3. The clinical dataset includes 16 features (including 'id') related to vital parameters and patient-
reported symptoms collected from individuals who underwent COVID-19 testing . The target variable is 'level', that depicts the severity of the disease ranging from 1 to 6. You are required to perfom the following tasks on the clinical dataset.
a) You are required to extract a subset that includes the 'defined features' and the 'target variable' (in the subset, there will be 10 features in total including target variable). You are required to extract the 'defined_features' that are as indicated below:
defined_features = ['headache', 'lossOfSmell', 'musclePain', 'cough', 'soreThroat', 'fever', 'diarrhea', 'fatigue', 'shortnessOfBreath'] (5/35)
b) Perform exploratory data analysis on the clinical dataset, highlight the features that are statistically important and highly related to the 'target variable', and visualise them
legibly using an appropriate visual method. Save the statistically important features as a subset 'selected_features' and compare them with the 'defined_features'. Highlight any differences and report your findings. (10/35)

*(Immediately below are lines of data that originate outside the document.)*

-- ==== Sys2Proof/Syntax.lean ====
section
/-! DEFINITION. The commands: one constructor per row of spec/opcode_table.json, in its order. An operand is what the
row's step takes from outside the engine: a unit, the word written to a register, a frame, what a read found. -/

namespace Sys2Proof

/-- 01 R12: the rate domains. -/
inductive Dom
  | A
  | B
  | C
  deriving DecidableEq, Repr

/-- 20 R581: the supplies that may be absent, and the fuse-programming supply. -/
inductive Supply
  | vddqDram
  | vddSds
  | vddhSds
  | vddio0
  | vddio1
  | vddio2
  | vddio3
  | vddio4
  | vddio5
  | vppFuse
  deriving DecidableEq, Repr

/-- 13 R406, R407: a codeword that has changed since it was written: the memory region (13 R412), the word (Atrium address / 8,
or the array's word index), the bits of the codeword that have turned over, the array that holds it and the physical column of
the lowest of them. Words that are not listed are read as they were written. -/
structure Finding where
  region : Fin 32
  word : Nat
  flips : BitVec 80
  array : BitVec 16
  column : BitVec 10
  deriving DecidableEq, Repr

/-- 01 R10: the kind of tick buffer that is late: a D-slot's word of a Gallery tile, a stage of an input or output strip, the
outputs of an Atelier core, a port side's frame, a network receive channel, a Daxesh link's frame. -/
inductive LateKind
  | column
  | inStrip
  | outStrip
  | core
  | side
  | net
  | link
  deriving DecidableEq, Repr

/-- 16 R481: LR, SC and the AMO instructions. -/
inductive AmoOp
  | lr
  | sc
  | swap
  | add
  | and
  | or
  | xor
  | min
  | max
  | minu
  | maxu
  deriving DecidableEq, Repr

/-- 04 R107: the two ways a commit command arrives: a command entry, or a word written to SCN_CMT_CTRL. -/
inductive CmtSrc
  | entry (e : BitVec 512)
  | port (w : W32)
  deriving DecidableEq, Repr

/-- 08 R262: the AES3 preambles. -/
inductive Preamble
  | X
  | Y
  | Z
  deriving DecidableEq, Repr

/-- 08 R261, R262: a frame on the pins of a port side. Serial: the word select and the data at each bit clock, from the most
significant bit of the left slot on. AES3: the preambles and time slots 4 to 31 of both subframes (slot 4 is bit 0), and
whether the biphase code was intact. -/
inductive PortWave
  | serial (bits : List (Bool × Bool))
  | aes (p0 p1 : Preamble) (s0 s1 : BitVec 28) (intact : Bool)
  deriving DecidableEq, Repr

/-- 08 R260 to R268: a frame at a local receive side, and the latch instant within the tick in units of 2^-32 Ts. -/
structure RxFrame where
  wave : PortWave
  at_ : BitVec 32
  deriving DecidableEq, Repr

/-- 10 R305: a block of a Daxesh link: sync header and body. What a link receives comes as the blocks of its four lanes,
scrambled, lane 0 to lane 3 and again, MARKER blocks among them (R306). -/
structure Block66 where
  sync : BitVec 2
  body : BitVec 64
  deriving DecidableEq, Repr

/-- 10 R307: a MARKER block seen on a lane: how many blocks of the lane came before it, the body before it and the block
itself, scrambled. -/
structure MarkerSeen where
  at_ : Nat
  prev : BitVec 64
  marker : Block66
  deriving DecidableEq, Repr

/-- 10 R307: the MARKER blocks that a link has seen, lane 0 first. -/
structure LinkMarkers where
  link : Fin 2
  seen : List MarkerSeen
  deriving DecidableEq, Repr

/-- 11 R351: a period that a reference input misses, and whether the one before was missing too. -/
structure MissedPeriod where
  input : Fin 9
  again : Bool
  deriving DecidableEq, Repr

/-- 11 R360, R363: what a DPLL has measured in a second: its mean frequency, and the phase error at its end. -/
structure DpllSecond where
  freq : BitVec 32
  phase : BitVec 32
  deriving DecidableEq, Repr

/-- 12 R393: one item of a Conservation pass: kind, instance, result, first failing word, ageing margin. -/
structure ConsItem where
  kind : Fin 7
  unit : BitVec 16
  result : Fin 3
  failAt : BitVec 32
  margin : BitVec 32
  deriving DecidableEq, Repr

c) Design and implement a solution to perform data analysis on the clinical dataset to
identify the complex probabilistic relationship between 'defined features' or
'selected_features' and the 'target variable' and validate the prediction of the severity stage and its determinants. Justify the design choice and showcase the findings using an appropriate visualisation tool. [NOTE: You can opt for either 'defined features' or
'selected_features' to answer this sub-task] (20/35)
[Explain your design and highlight any features in this question's report part of your Jupyter Notebook in no more than 400 words. (35%)]
Word Limit policy
Examiners will stop reading once the word limit has been reached, and work beyond this point will not be assessed. Checks of word counts may be carried out on submitted work. Checks may take place manually and/or with the aid of the word count provided via electronic submission.
The word count (total 1000 words), as mentioned in individual questions, will:
• Exclude diagrams, tables (including tables/lists of contents and figures), equations, executive summary/abstract, acknowledgements, declaration, bibliography/list of references, and
appendices. However, it is not appropriate to use diagrams or tables merely as a way of circumventing the word limit. If a student uses a table or figure as a means of presenting his/her own words, then this is included in the word count.